What the Net may be doing, I argue, is rewiring the neural circuitry of our brains in a way that diminishes our capacity for concentration, reflection, and contemplation.
Carr is suggesting this is happening mechanistically as if the irresistable draw of the web leaves us no choice in the matter. There are global driving forces which make us want to be insatiable Netizens. As we proceed through what Mauel Castells calls a “network society” we fear being excluded from its nodes. In a response to Carr, W. Daniel Hills attributes our desire for connectedness to globalization:
Fast communication, powerful media and superficial skimming are all creations of our insatiable demand for information. We don’t just want more, we need more. While we complain about the overload, we sign up for faster internet service, in-pocket email, unlimited talk-time and premium cable. In the mist of the flood, we are turning on all the taps.

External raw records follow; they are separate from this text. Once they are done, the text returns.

/-- A warm reset (spec/70_reset_and_hazards.md R521; spec/60_exceptions.md R471): with `ResetReq` set, whatever else is pending,
the step changes exactly r14 and SPSR of SVC (values the spec leaves open, log 6), M, T, I, the pc, the slots and `LastFetch`,
the two refill cycles, `ResetReq`, `Reseted`, and, through the interface, `Aborted`. The interface is quiet at the vector. -/
def Obligations.warmReset : Prop :=
  ∀ s : State, haltAsked s = none → s.pipe.valid = true → s.dbg.catchMask.getLsbD 0 = false → s.lines.resetReq = true →
    QuietRefill 0#32 false s →
    ∃ r q k, step s = .next { s with
      regs := writePhys s.regs (.lr 3) r
      spsr := s.spsr.set 3 q
      cpsr := { s.cpsr with m := .svc, t := false, i := true }
      pc := 0#32
      fault := { s.fault with aborted := none, reseted := true }
      lines := { s.lines with resetReq := false }
      ctr := { s.ctr with numN := s.ctr.numN + 1, numS := s.ctr.numS + 1, cost := s.ctr.cost + 2 }
      pipe := {
        decoded := { word := portLoad s.mem .word 0#32, pabort := false }
        loaded := { word := portLoad s.mem .word 4#32, pabort := false }
        valid := true
        lastFetch := { valid := true, addr := 4#32, size := 4#32 } }
      dbg := { s.dbg with halt := none }
      freeCount := k }

/-- A cold reset (spec/70_reset_and_hazards.md R520; spec/10_state.md R58), over any memory and any quiet collaborators: every
piece of state has the value of the table of R58, r14 and SPSR of SVC are values the spec leaves open (log 6), and the slots
hold the words the memory gives at the vector. `State.reset` is that state over a memory that lists nothing, with quiet
collaborators and the default parameters: its r14 and SPSR of SVC are the values log 3 chooses, its slots the zeros that log 5
chooses for unlisted bytes. -/
def Obligations.coldResets : Prop :=
  let atReset (r q : Word) (k : Nat) (mem : Memory) (collab : Collaborators) (params : Params) (s : State) : Prop :=
    s.pc = 0#32 ∧ s.cpsr.word = 0x00000093#32 ∧ (∀ p, readPhys s.regs p = if p = .lr 3 then r else 0#32) ∧
    (∀ b : Fin 7, s.spsr[b] = if b = 3 then q else 0#32) ∧
    s.fault = { aborted := none, abortAddr := 0#32, reseted := true } ∧ s.inted = 0#2 ∧ s.lastInted = 0#2 ∧
    s.pipe = {
      decoded := { word := portLoad mem .word 0#32, pabort := false }
      loaded := { word := portLoad mem .word 4#32, pabort := false }
      valid := true
      lastFetch := { valid := true, addr := 4#32, size := 4#32 } } ∧
    s.ctr = { numS := 1, numN := 1, numI := 0, numC := 0, numF := 0, numInstrs := 0, now := 0, cost := 2 } ∧
    s.acc = 0#64 ∧ (∀ b : Fin 16, s.coproc[b] = .unbound) ∧ s.sched = { events := [], nextHandle := 0 } ∧
    s.lines = { resetReq := false, fiqLine := false, irqLine := false } ∧
    s.dbg = { catchMask := 0#9, stopFlag := false, stepBudget := none, halt := none } ∧
    s.mem = mem ∧ s.collab = collab ∧ s.params = params ∧ s.freeCount = k
  (∀ (mem : Memory) (collab : Collaborators) (params : Params), collab.clearsAborted = true → collab.regions = [] →
    ∃ r q k, atReset r q k mem collab params (coldReset mem collab params)) ∧
  atReset 0#32 0#32 0 [] .quiet defaultParams State.reset ∧
  (portLoad [] .word 0#32 = 0#32 ∧ portLoad [] .word 4#32 = 0#32)

/-- The accessors of the session (spec/10_state.md R23 to R28, R31, R38, R41): for each of the seven modes, by the numbers of R23,
a write of a register of the mode succeeds, reads back and leaves every other physical register; FIQ has r8 to r12 of its own
and the six others share theirs, r0 to r7 are shared by all, r13 and r14 by none; an SPSR round-trips for five modes and fails
for USER and SYSTEM; a CPSR write with a mode number of R23 succeeds and the mode sees its own r13 and r14; an invalid mode
number fails. A write of r15 is stored aligned, drops the slots and reads back. While the slots are valid r15 reads pc under the
decision D2 that R28 cites, and pc + 8 or pc + 4 under the words of R28: the two differ, and that a parameter names the one in
force is the model's choice (log 11, DESIGN CHOICE). -/
def Obligations.sessionAccess : Prop :=
  (Mode.user.number = 0b10000#5 ∧ Mode.fiq.number = 0b10001#5 ∧ Mode.irq.number = 0b10010#5 ∧ Mode.svc.number = 0b10011#5 ∧
    Mode.abort.number = 0b10111#5 ∧ Mode.undef.number = 0b11011#5 ∧ Mode.system.number = 0b11111#5) ∧
  (∀ (mode : Mode) (n : RegNum) (v : Word) (s : State), n ≠ 15#4 →
    ∃ t, setReg mode.number n v s = some t ∧ getReg mode.number n t = some v ∧ t = { s with regs := t.regs } ∧
      (∀ p, physOf mode.bank n ≠ some p → readPhys t.regs p = readPhys s.regs p) ∧
      (∀ (other : Mode) (k : RegNum), k ≠ 15#4 →
        getReg other.number k t =
          if k = n ∧ (n.toNat < 8 ∨ mode = other ∨ (n.toNat < 13 ∧ mode ≠ .fiq ∧ other ≠ .fiq)) then some v
          else getReg other.number k s)) ∧
  (∀ (mode : Mode) (v : Word) (s : State), ∃ t, setReg mode.number 15#4 v s = some t ∧
    t.pc = (if s.cpsr.t then v &&& 0xFFFFFFFE#32 else v &&& 0xFFFFFFFC#32) ∧ t.pipe.valid = false ∧
    t.pipe.lastFetch.valid = false ∧ t = { s with pc := t.pc, pipe := t.pipe } ∧ getReg mode.number 15#4 t = some t.pc) ∧
  (∀ (mode : Mode) (s : State),
    (s.params.getRegPc = .ahead → s.pipe.valid = true →
      getReg mode.number 15#4 s = some (s.pc + if s.cpsr.t then 4#32 else 8#32)) ∧
    (s.params.getRegPc = .execute → getReg mode.number 15#4 s = some s.pc)) ∧
  (∀ (m : BitVec 5) (n : RegNum) (v : Word) (s : State), (∀ mode : Mode, m ≠ mode.number) →
    getReg m n s = none ∧ setReg m n v s = none ∧ getSpsr m s = none ∧ setSpsr m v s = none) ∧
  (∀ (mode : Mode) (v : Word) (s : State), mode ≠ .user → mode ≠ .system →
    ∃ t, setSpsr mode.number v s = some t ∧ getSpsr mode.number t = some v ∧
      t = { s with spsr := t.spsr } ∧ ∀ b : Fin 7, b ≠ mode.bank → t.spsr[b] = s.spsr[b]) ∧
  (∀ (v : Word) (s : State), getSpsr Mode.user.number s = none ∧ getSpsr Mode.system.number s = none ∧
    setSpsr Mode.user.number v s = none ∧ setSpsr Mode.system.number v s = none) ∧
  (∀ (mode : Mode) (v : Word) (s : State), v.extractLsb' 0 5 = mode.number →
    ∃ t, setCpsr v s = some t ∧ t.cpsr.m = mode ∧ t.cpsr.word = v &&& 0xF00000FF#32 ∧ t.regs = s.regs ∧ t.spsr = s.spsr ∧
      readReg t 13#4 = s.regs.sp[mode.bank] ∧ readReg t 14#4 = s.regs.lr[mode.bank]) ∧
  (∀ (v : Word) (s : State), (∀ mode : Mode, v.extractLsb' 0 5 ≠ mode.number) → setCpsr v s = none)

/-- `Schedule` and `Cancel` (spec/60_exceptions.md R495, R496, R498): the new node, at the clock plus the delay, goes after every
node whose trigger time is not later, the others keep their order; a cancelled handle is gone and the others stay. That the
handle returned is the next one of a counter is the model's choice (log 13): the spec gives no value for it. -/
def Obligations.scheduler : Prop :=
  (∀ (delay callback : Nat) (s : State), eventsOk s.sched = true →
    ∃ before after : List EventNode,
      let node : EventNode := { handle := s.sched.nextHandle, trigger := s.ctr.now + delay, callback }
      s.sched.events = before ++ after ∧ (∀ n ∈ before, n.trigger ≤ node.trigger) ∧ (∀ n ∈ after, node.trigger < n.trigger) ∧
      (schedule delay callback s).1 = node.handle ∧
      (schedule delay callback s).2 =
        { s with sched := { events := before ++ node :: after, nextHandle := s.sched.nextHandle + 1 } } ∧
      eventsOk (schedule delay callback s).2.sched = true) ∧
  (∀ (h : Nat) (s : State), ∃ es, cancel h s = { s with sched := { s.sched with events := es } } ∧
    (∀ n, n ∈ es ↔ n ∈ s.sched.events ∧ n.handle ≠ h) ∧ es.Sublist s.sched.events)

/-- The event pass (spec/60_exceptions.md R495, R501, R502): no node of the snapshot is left, whatever the callbacks do, and
what is due and still queued was scheduled during the pass; callbacks that neither schedule nor cancel are invoked one after
another in the order of the queue, which is ascending in trigger time, equal times in the order of insertion, and exactly the
due nodes are removed; a node scheduled by a callback stays queued, even with delay 0. The model's choices here: handles count
up (log 13), what a callback does is scripted in a table (log 1), and a reference outside it does nothing (log 19). -/
def Obligations.eventPasses : Prop :=
  (∀ s : State, eventsOk s.sched = true →
    (∀ n ∈ s.sched.events, n.trigger ≤ s.ctr.now → ∀ n' ∈ (eventPass s).sched.events, n'.handle ≠ n.handle) ∧
    (∀ n ∈ (eventPass s).sched.events, n.trigger ≤ s.ctr.now → s.sched.nextHandle ≤ n.handle) ∧
    eventsOk (eventPass s).sched = true) ∧
  (∀ s : State, eventsOk s.sched = true →
    (∀ acts ∈ s.collab.callbacks, ∀ x ∈ acts, (∀ d c, x ≠ .act (.schedule d c)) ∧ ∀ h, x ≠ .act (.cancel h)) →
    let due := s.sched.events.filter fun n => decide (n.trigger ≤ s.ctr.now)
    eventPass s = due.foldl (fun x n => ((s.collab.callbacks[n.callback]?).getD []).foldl performCallback x)
      { s with sched := { s.sched with events := s.sched.events.filter fun n => decide (s.ctr.now < n.trigger) } } ∧
    due.Pairwise fun a b => a.trigger ≤ b.trigger) ∧
  (∀ (d1 d2 c1 c2 : Nat) (s : State), eventsOk s.sched = true → d1 ≤ d2 →
    let s1 := (schedule d2 c2 (schedule d1 c1 s).2).2
    ∃ xs ys zs, s1.sched.events = xs ++ { handle := s.sched.nextHandle, trigger := s.ctr.now + d1, callback := c1 } ::
      (ys ++ { handle := s.sched.nextHandle + 1, trigger := s.ctr.now + d2, callback := c2 } :: zs)) ∧
  (∀ (s : State) (n : EventNode) (rest : List EventNode) (delay cb : Nat), eventsOk s.sched = true →
    s.sched.events = n :: rest → n.trigger ≤ s.ctr.now → (∀ m ∈ rest, s.ctr.now < m.trigger) →
    s.collab.callbacks[n.callback]? = some [.act (.schedule delay cb), .act (.setIrq true)] →
    (eventPass s).lines.irqLine = true ∧
      (eventPass s).sched.events =
        insertEvent { handle := s.sched.nextHandle, trigger := s.ctr.now + delay, callback := cb } rest)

We are now trying to comprehend the global village with minds that were designed to handle a patch of savanna and a close circle of friends. Our problem is not so much that we are stupider, but rather that the world is demanding that we become smarter.
I think this is a better way of thinking about our relationship to information. Our desire to know the world around us is being outstripped by the increasing ease with which we can know it. The response to this is not an inability to reflect, but a desire to respond in real time to a rapidly evolving network of places, events and relationships.
This need to be “in the network” leads us towards what Douglass Rushkoff in his edge.org entry calls “thin-slicing” information. I admit to being a thin slicer, scanning headlines and RSS feeds to pull out nuggets of wisdom that I believe make me not only smarter, but a better global citizen. But does knowing superficially about what’s going on in Rangoon, Geneva and Buenos Aires make me a better person? Am I really engaging with these “others” in a meaningful way? Larry Sanger says no:
To be limited to Twitter-sized discourse ultimately means that we will never really understand each other, because all of our minds are complex and in that way “cathedral-like.” It is extremely difficult to understand other people, unless you take a long time to study what they say. If we do not understand each other in our full and deep individual complexity, we will be invisible to each other, and ultimately incapable of real human society.
Carr suggests that Google’s business model is dependent upon my believing that a “thin slicing” approach to the web is leaving me better off.
The idea that our minds should operate as high-speed data-processing machines is not only built into the workings of the Internet, it is the network’s reigning business model as well. The faster we surf across the Web—the more links we click and pages we view—the more opportunities Google and other companies gain to collect information about us and to feed us advertisements. Most of the proprietors of the commercial Internet have a financial stake in collecting the crumbs of data we leave behind as we flit from link to link—the more crumbs, the better. The last thing these companies want is to encourage leisurely reading or slow, concentrated thought. It’s in their economic interest to drive us to distraction.
My great concern is that this is how we begin to view diversity, as a collection of disconnected experiences that define our consumer selves. In other places, I’ve called this “menagerie diversity” or a diversity built upon an “appreciation of the other” rather than based upon actual engagement and collaborative work with the other. The great irony is that, as Hills points out, we are closer to each other than ever before, but at the same time we’ve never been further.